In the workplace, the lack of the ability to effectively manage relationships creates cultural dysfunction and poor performance. As a result, leader development programming and executive coaching are two fast-growing services that help leaders become increasingly effective in relationships to facilitate improved work-related outcomes.
Regardless of your chosen profession and your behavioral hard-wiring, leadership skills and their underlying soft skills can be learned and applied. And even the most socially advanced of us could use some pointers every once in a while.
These are four key leadership soft skills that can be applied in any role:
1. Listening well
As a leader, your No. 1 priority is to engage those around you, elicit their thinking and allow them to own the associated outcomes. Even if you are the subject matter expert, as the leader of a team, you must ask the right questions and push your team to discover the answers. They will be more engaged and will grow in their effectiveness.
2. Delegating
As part of listening, a true leader encourages making self-directed decisions and reasonable risks to develop leadership thinking and a results-related orientation among the team.
Let go, delegate, allow for mistakes and treat mistakes as learning and coaching opportunities.
Focus more on what is to be accomplished and allow the team to own how it is accomplished.
3. Remaining open
Trust is the foundation of the ability to lead and it’s fostered by openness and self-awareness. Good leaders genuinely share their own challenges and doubts to let others know it’s okay not to have all the answers. Equally as important, a leader asks for and actually obtains feedback to gauge their effectiveness as a leader.
A good leader remains open and not defensive, attacking weak spots to increase effectiveness.

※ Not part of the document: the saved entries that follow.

/-- R220 to R223: `sel` takes A where the lane's bit of the k register C (v class) or the whole value of C (s class) is not
zero, and B elsewhere; `lea` adds the scaled index, taken at 32 bits, to the base; `movh` puts the low half of A above the low half of its
destination, when that destination holds no stored error. -/
def Sys2Proof.Claim.SelectAddressAndMoveHigh : Prop :=
  (∀ c t f, Results (.intSel c t f) c (Forms.wide t) fun x l =>
    let n := Forms.tyBits t
    let cond := match c with | .v => bit (x.k x.f.c.num.toNat) l | .s => x.src false false x.f.c l != 0
    (extB t (if cond then opB x t n x.f.a l else opB x t n x.f.b l), none)) ∧
  (∀ c t f, Results (.intLea c t f) c (Forms.wide t) fun x l =>
    let n := Forms.tyBits t
    let j : Int := numB t ((x.src false false x.f.b l).truncate 32 : W32)
    (extB t (BitVec.ofInt n (numB t (opB x t n x.f.a l) + j * 2 ^ x.f.imm8.toNat)), none)) ∧
  ∀ t f s x, Issues (.smovh t f) s x →
    x.errorOf x.oldDst = none →
    ∃ t', exec (.smovh t f) s = .next t' ∧ Typed .s false (fun x _ =>
      let old := match x.f.d.file with | .t => x.treg x.f.d.num.toNat | _ => x.w.sreg x.f.d.num.toNat
      (((x.src false false x.f.a 0).truncate 32 ++ (old.truncate 32 : W32) : BitVec 64), none)) s x t'

/-- Integer compares, sel, lea and movh: result, destination and frame. The statement is the conjunction of its parts, each described at its definition. -/
def Obligations.ComparesAndSelects : Prop := Sys2Proof.Claim.IntegerCompares ∧ Sys2Proof.Claim.SelectAddressAndMoveHigh

/-- R71: what a source gives at a lane: a scalar register and a mask register the same value at every lane, an affine register
its base plus the lane times its stride, a varying register its lane, alone or as the pair of an even and the next odd register, and a
team register as it stood when this cc began; a 32-bit operation takes the low half, and an affine form takes a scalar register or an immediate as a base with stride 0. -/
def Obligations.SourceValues : Prop :=
  ∀ (x : Ctx) (own pair : Bool) (n : W8) (l : Nat),
    x.src own pair ⟨.s, n⟩ l = FMap.at' 0 x.w.s n.toNat ∧
    x.src own pair ⟨.k, n⟩ l = (FMap.at' 0 x.w.k n.toNat).zeroExtend 64 ∧
    x.src own pair ⟨.a, n⟩ l = (FMap.at' ⟨0, 0⟩ x.w.a n.toNat).base +
        BitVec.ofInt 64 (l * (FMap.at' ⟨0, 0⟩ x.w.a n.toNat).stride.toInt) ∧
    x.src own false ⟨.v, n⟩ l = (FMap.at' 0 x.w.v (32 * n.toNat + l)).zeroExtend 64 ∧
    x.src own true ⟨.v, n⟩ l =
        BitVec.ofNat 64 ((FMap.at' 0 x.w.v (32 * n.toNat + l)).toNat + 2 ^ 32 * (FMap.at' 0 x.w.v (32 * (n.toNat + 1) + l)).toNat) ∧
    (∀ t, x.tm = some t → t.tcc ≠ x.cc + 1 → x.src own pair ⟨.t, n⟩ l = FMap.at' 0 t.t n.toNat) ∧
    (∀ t, x.tm = some t → t.tcc = x.cc + 1 → x.src own pair ⟨.t, n⟩ l = FMap.at' 0 t.told n.toNat) ∧
    (x.f.x = false ∨ own = true → x.src own pair ⟨.imm, n⟩ l = n.signExtend 64) ∧
    (x.f.x = true ∧ own = false → x.src own pair ⟨.imm, n⟩ l = x.f.imm32.signExtend 64) ∧
    x.affSrc own ⟨.s, n⟩ = ⟨FMap.at' 0 x.w.s n.toNat, 0⟩ ∧ x.affSrc own ⟨.imm, n⟩ = ⟨x.src own false ⟨.imm, n⟩ 0, 0⟩ ∧
    ∀ (t : ITy) (o : Src), (Forms.tyBits t = 32 → opB x t 32 o l = (x.src false (Forms.wide t) o l).truncate 32) ∧ opB x t 64 o l = x.src false (Forms.wide t) o l

/-! ### Affine forms and demotions -/

/-- An affine result: base and exact stride go to the destination when the stride fits 32 signed bits; otherwise the wave takes
AFOVF and the destination is unchanged (R77, R225). -/
def AffineResult (i : Instr) (base : Ctx → W64) (stride : Ctx → Int) : Prop :=
  ∀ s x, Issues i s x →
    (-(2 ^ 31 : Int) ≤ stride x ∧ stride x ≤ 2 ^ 31 - 1 → ∃ r rp, WroteA x x.f.d.num.toNat ⟨base x, BitVec.ofInt 32 (stride x)⟩ r rp ∧
      exec i s = .next (s.withWave x ((x.w.withA r rp).withEx (x.exAt x.next)))) ∧
    (¬(-(2 ^ 31 : Int) ≤ stride x ∧ stride x ≤ 2 ^ 31 - 1) → exec i s = .next (s.raise x { code := .afovf }))

/-- R225 and R77: the seven affine forms; a scalar register or an immediate counts as a base with stride 0. -/
def Sys2Proof.Claim.AffineForms : Prop :=
  let b := fun (o : F → Src) (x : Ctx) => (x.affSrc false (o x.f)).base
  let st := fun (o : F → Src) (x : Ctx) => (x.affSrc false (o x.f)).stride.toInt
  let v := fun (o : F → Src) (x : Ctx) => x.src false false (o x.f) 0
  (∀ f, AffineResult (.aadd f) (fun x => b F.a x + b F.b x) fun x => st F.a x + st F.b x) ∧
  (∀ f, AffineResult (.asub f) (fun x => b F.a x - b F.b x) fun x => st F.a x - st F.b x) ∧
  (∀ f, AffineResult (.aneg f) (fun x => -b F.a x) fun x => -st F.a x) ∧
  (∀ f, AffineResult (.amul f) (fun x => b F.a x * v F.b x) fun x => st F.a x * (v F.b x).toInt) ∧
  (∀ f, AffineResult (.ashl f) (fun x => b F.a x <<< ((v F.b x).toNat % 64)) fun x => st F.a x * 2 ^ ((v F.b x).toNat % 64)) ∧
  (∀ f, AffineResult (.amov f) (b F.a) (st F.a)) ∧
  ∀ f, AffineResult (.aset f) (v F.a) fun x => (v F.b x).toInt

/-- R226, R227: `atos` writes the base or the value at a lane, `vtos` the value of the lowest lane of the split, extended by its type, and
sets DIFF when some lane of the split holds another; nothing else changes. -/
def Sys2Proof.Claim.DemotionToScalar : Prop :=
  (∀ f, Results (.atos f) .s false fun x _ => ((x.affSrc false x.f.a).base, none)) ∧
  (∀ f, Results (.atosLane f) .s false fun x _ => ((x.affSrc false x.f.a).lane x.f.imm8.toNat, none)) ∧
  ∀ t f, Results (.vtos t f) .s false fun x _ =>
    let n := Forms.tyBits t
    let v := fun l => opB x t n x.f.a l
    (extB t (v (lowLane x.sp.mask)), if (lanesOf x.sp.mask).all fun l => v l == v (lowLane x.sp.mask) then none else some .diff)

/-- R228: `vtoa` succeeds exactly when some base and some 32-bit stride reproduce every lane of the split (a split of one lane takes
stride 0); it then writes the base and the stride that do, and otherwise sets NAFF and leaves the destination. -/
def Sys2Proof.Claim.DemotionToAffine : Prop :=
  ∀ t f s x, Issues (.vtoa t f) s x → x.sp.mask ≠ 0 →
    let v := fun l => numB t (opB x t (Forms.tyBits t) x.f.a l)
    let fits := fun (b st : Int) => -(2 ^ 31 : Int) ≤ st ∧ st ≤ 2 ^ 31 - 1 ∧ (∀ l < 32, bit x.sp.mask l = true → v l = b + st * l) ∧
      ((lanesOf x.sp.mask).length = 1 → st = 0)
    (∀ b st, fits b st → ∃ r rp, WroteA x x.f.d.num.toNat ⟨BitVec.ofInt 64 b, BitVec.ofInt 32 st⟩ r rp ∧
      exec (.vtoa t f) s = .next (s.withWave x ((x.w.withA r rp).withEx (x.exAt x.next)))) ∧
    ((¬∃ b st, fits b st) →
      exec (.vtoa t f) s = .next (s.withWave x ((x.w.withFlags (x.w.flags ||| Flag.naff.bit)).withEx (x.exAt x.next))))

/-- Affine forms and AFOVF; demotion of varying values to scalar and affine registers. The statement is the conjunction of its parts, each described at its definition. -/
def Obligations.AffineAndDemotion : Prop := Sys2Proof.Claim.AffineForms ∧ Sys2Proof.Claim.DemotionToScalar ∧ Sys2Proof.Claim.DemotionToAffine

/-! ### Floating point -/

/-- The exact number that a finite value stands for. -/
noncomputable def exactVal : Fv → ℚ
  | .fin n m e => (if n then -1 else 1) * (m : ℚ) * (2 : ℚ) ^ e
  | _ => 0

/-- R141: bits of the exponent field and of the fraction field of a format, and its bias. -/
def shapeOf : Fmt → Nat × Nat × Int
  | .f64 => (11, 52, 1023) | .f32 => (8, 23, 127) | .f16 => (5, 10, 15) | .bf16 => (8, 7, 127)
  | .e5m2 => (5, 2, 15) | .e4m3 => (4, 3, 7) | .e2m1 => (2, 1, 1)

/-- R141: the fraction, the exponent field and the sign of a pattern. -/
def fracOf (f : Fmt) (b : Nat) : Nat := b % 2 ^ (shapeOf f).2.1
def expoOf (f : Fmt) (b : Nat) : Nat := b / 2 ^ (shapeOf f).2.1 % 2 ^ (shapeOf f).1
def signOf (f : Fmt) (b : Nat) : Bool := b / 2 ^ ((shapeOf f).2.1 + (shapeOf f).1) % 2 == 1

/-- R141: the canonical NaN. -/
def nanBits : Fmt → Nat
  | .f64 => 0x7FF8000000000000 | .f32 => 0x7FC00000 | .f16 => 0x7E00 | .bf16 => 0x7FC0 | .e5m2 => 0x7E | _ => 0x7F

/-- R141: the pattern of a signed zero, and of an infinity. -/
def zeroBits (f : Fmt) (n : Bool) : Nat := if n then 2 ^ ((shapeOf f).2.1 + (shapeOf f).1) else 0
def infinityBits (f : Fmt) (n : Bool) : Nat := zeroBits f n + (2 ^ (shapeOf f).1 - 1) * 2 ^ (shapeOf f).2.1

/-- A finite number. -/
def IsNumber (v : Fv) : Prop := v.isNan = false ∧ v.isInf = false

/-- R141, R143: the value of every pattern of every format: infinities and NaNs where the format has them, a NaN signalling when its top fraction bit is 0 in a format wider than 8 bits, subnormals and
normal numbers elsewhere. -/
def Sys2Proof.Claim.FormatValues : Prop :=
  ∀ (f : Fmt) (b : Nat), let q := shapeOf f
    let top := 2 ^ q.1 - 1
    (f ≠ .e4m3 → f ≠ .e2m1 → expoOf f b = top → fracOf f b = 0 → valueOf f b = .inf (signOf f b)) ∧
    (f ≠ .e4m3 → f ≠ .e2m1 → expoOf f b = top → fracOf f b ≠ 0 →
      valueOf f b = .nan (decide (f ≠ .e5m2 ∧ fracOf f b < 2 ^ (q.2.1 - 1)))) ∧
    (f = .e4m3 → expoOf f b = 15 → fracOf f b = 7 → valueOf f b = .nan false) ∧
    ((f = .e2m1 ∨ expoOf f b ≠ top ∨ (f = .e4m3 ∧ fracOf f b ≠ 7)) →
      IsNumber (valueOf f b) ∧ (valueOf f b).neg = signOf f b ∧
      exactVal (valueOf f b) = (if signOf f b then -1 else 1) *
        (if expoOf f b = 0 then (fracOf f b : ℚ) / 2 ^ q.2.1 * (2 : ℚ) ^ (1 - q.2.2)
         else (1 + (fracOf f b : ℚ) / 2 ^ q.2.1) * (2 : ℚ) ^ ((expoOf f b : Int) - q.2.2)))

/-- R145, R146: rounding a magnitude m 2^e to a multiple of 2^q keeps it when it is one already. Otherwise it gives the multiple below or the one above:
toward zero the lower, toward either infinity the one on that side, to nearest the nearer and of two equally near the even one, and
stochastically the upper exactly when the first 16 discarded bits plus u reach 2^16. -/
def Obligations.RoundingModes : Prop :=
  ∀ (m : Nat) (e q : Int) (neg : Bool) (u : Nat), u < 2 ^ 16 →
    (q ≤ e → ∀ rm, roundTo m e q neg rm u = (m * 2 ^ (e - q).toNat, false, false)) ∧
    (e < q → ∀ rm, let w := 2 ^ (q - e).toNat
      let k := (roundTo m e q neg rm u).1
      let lo := m / w
      (k = lo ∨ k = lo + 1) ∧ (m % w = 0 → k = lo) ∧ ((roundTo m e q neg rm u).2.2 = true ↔ m % w ≠ 0) ∧
      (rm = .rtz → k = lo) ∧
      (rm = .rdn → m % w ≠ 0 → k = if neg then lo + 1 else lo) ∧
      (rm = .rup → m % w ≠ 0 → k = if neg then lo else lo + 1) ∧
      (rm = .rne → 2 * (m - lo * w) < w → k = lo) ∧ (rm = .rne → w < 2 * (m - lo * w) → k = lo + 1) ∧
      (rm = .rne → 2 * (m - lo * w) = w → k % 2 = 0) ∧
      (rm = .sr → m % w ≠ 0 → k = if 2 ^ 16 ≤ m % w * 2 ^ 16 / w + u then lo + 1 else lo))

/-- R141, R147: rounding leaves every finite value of a format as it is: the pattern that it gives for the value of a pattern is that pattern, in
every mode, with no flag. -/
def Sys2Proof.Claim.RoundingKeepsRepresentable : Prop :=
  ∀ (f : Fmt) (rm : Rm) (u b : Nat), b < 2 ^ f.width → (valueOf f b).isNan = false → (valueOf f b).isInf = false →
    roundFp f rm u false false (valueOf f b) = (b, none)

/-- R144: sums, products and fused products of finite values are exact before they are rounded, and the order of finite values is
that of their numbers. -/
def Sys2Proof.Claim.FiniteArithmeticIsExact : Prop :=
  ∀ (n m p : Bool) (i j k : Nat) (a b c : Int) (rm : Rm),
    let x := Fv.fin n i a; let y := Fv.fin m j b; let z := Fv.fin p k c
    (exactVal (fvAdd x y rm).1 = exactVal x + exactVal y ∧ (fvAdd x y rm).2 = false) ∧
    (exactVal (fvMul x y).1 = exactVal x * exactVal y ∧ (fvMul x y).2 = false) ∧
    (exactVal (fvFma x y z rm).1 = exactVal x * exactVal y + exactVal z ∧ (fvFma x y z rm).2 = false) ∧
    (fvLt x y = true ↔ exactVal x < exactVal y) ∧
    exactVal x.negate = -exactVal x ∧ exactVal x.absolute = |exactVal x|

/-- Rounding keeps what is representable, and finite sums and products are exact before their one rounding. The statement is the conjunction of its parts, each described at its definition. -/
def Obligations.RoundingIsExact : Prop := Sys2Proof.Claim.RoundingKeepsRepresentable ∧ Sys2Proof.Claim.FiniteArithmeticIsExact

/-- R147: what a value that rounds beyond max finite becomes, in a form without `.sat` and in one with it: an infinity where the mode rounds away and
the format has one, the NaN of E4M3, max finite elsewhere; FPX is set, or SATF under `.sat`, and E2M1 saturates with no flag. (Under stochastic rounding an exact result beyond max finite gives max finite: DESIGN CHOICE, log entry 23, as R147 does not say.) -/
def Obligations.OverflowOutcomes : Prop :=
  ∀ (f : Fmt) (rm : Rm) (u : Nat) (ftz sat : Bool) (n : Bool) (m : Nat) (e : Int),
    let q := max ((Nat.log2 m : Int) + e) (1 - f.bias) - f.mant
    let r := roundTo m e q n rm u
    m ≠ 0 → (f.maxFin.1 : ℚ) * 2 ^ f.maxFin.2 < (r.1 : ℚ) * 2 ^ q →
    let away := match rm with | .rne => true | .rtz => false | .rdn => n | .rup => !n | .sr => r.2.1
    roundFp f rm u ftz sat (.fin n m e) =
      if f = .e2m1 then (maxBits f n, none)
      else if sat then (maxBits f n, some .satf)
      else (if away then (if f = .e4m3 then f.canon else infBits f n) else maxBits f n, some .fpx)

/-- R145: the mode of each rounding code; code 0 takes FPCTL.RM. R231: the random value of an element of a lane. R143, R148, R150: what rounding makes of a NaN, of an infinity, of a zero and of a value that does not overflow: the canonical NaN, with
FPX for a signalling one; the infinity, or in E4M3 its NaN with FPX and under `.sat` 448 with SATF; the zero of its sign; and the multiple that R145 rounds to, replaced by a zero of its sign where FTZ flushes a
subnormal, with no flag. -/
def Sys2Proof.Claim.RoundedValues : Prop :=
  (∀ w : Wave, w.rmOf .rne = .rne ∧ w.rmOf .rtz = .rtz ∧ w.rmOf .rdn = .rdn ∧ w.rmOf .rup = .rup ∧ w.rmOf .sr = .sr ∧
    w.rmOf .fpctl = match w.fpctl.toNat % 4 with | 0 => .rne | 1 => .rtz | 2 => .rdn | _ => .rup) ∧
  (∀ (x : Ctx) l e, x.rndBits .s l e = (x.w.sreg x.f.rnd.toNat).toNat % 65536 ∧
    x.rndBits .v l e = (x.w.vreg x.f.rnd.toNat l).toNat / 2 ^ (16 * e) % 65536) ∧
  ∀ (f : Fmt) (rm : Rm) (u : Nat) (ftz sat : Bool), f ≠ .e2m1 →
    (∀ s, roundFp f rm u ftz sat (.nan s) = (nanBits f, if s then some .fpx else none)) ∧
    (∀ n, roundFp f rm u ftz sat (.inf n) = if f = .e4m3 then (if sat then (zeroBits f n + 0x7E, some .satf) else (0x7F, some .fpx))
      else (infinityBits f n, none)) ∧
    (∀ (v : Fv) (bad : Bool), roundOp f rm u ftz (v, bad) = ((roundFp f rm u ftz false v).1, if bad then some .fpx else (roundFp f rm u ftz false v).2)) ∧
    ∀ (f : Fmt) (n : Bool) (m : Nat) (e : Int),
      let p := roundFp f rm u ftz sat (.fin n m e)
      let q := max ((Nat.log2 m : Int) + e) (1 - f.bias) - f.mant
      let r := (roundTo m e q n rm u).1
      (m = 0 → p = (zeroBits f n, none)) ∧
      (m ≠ 0 → (r : ℚ) * 2 ^ q ≤ (f.maxFin.1 : ℚ) * 2 ^ f.maxFin.2 →
        p.2 = none ∧ p.1 < 2 ^ f.width ∧ IsNumber (valueOf f p.1) ∧ (valueOf f p.1).neg = n ∧
        exactVal (valueOf f p.1) =
          if ftz = true ∧ (f = .f32 ∨ f = .f64) ∧ (r : ℚ) * 2 ^ q < (2 : ℚ) ^ (1 - (shapeOf f).2.2) then 0
          else (if n then -1 else 1) * ((r : ℚ) * 2 ^ q))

4. Caring and building good relationships
Your people are the most important success factor in your role as a leader, so that should dictate a large part of where you spend your time. Are you actively building relationships or is it all about the work? Are you focused on them and their work or your own work? Leading them is not something you do in addition to your job. It is the job. You can only lead them if you have a relationship with them. And a good one.
While these four soft skills may seem a bit fluffy, remember that it’s the basics that are necessary to create and maintain a high-performing organization and it can be easy to dismiss building skills that seem soft, but are in fact, absolutely vital to your success.
How Wipfli can help
Wipfli’s leadership development programs help leaders at every level cultivate a leadership mindset that empowers others to thrive. Learn more about how we help clients with people, process and strategy on our organizational performance consulting web page.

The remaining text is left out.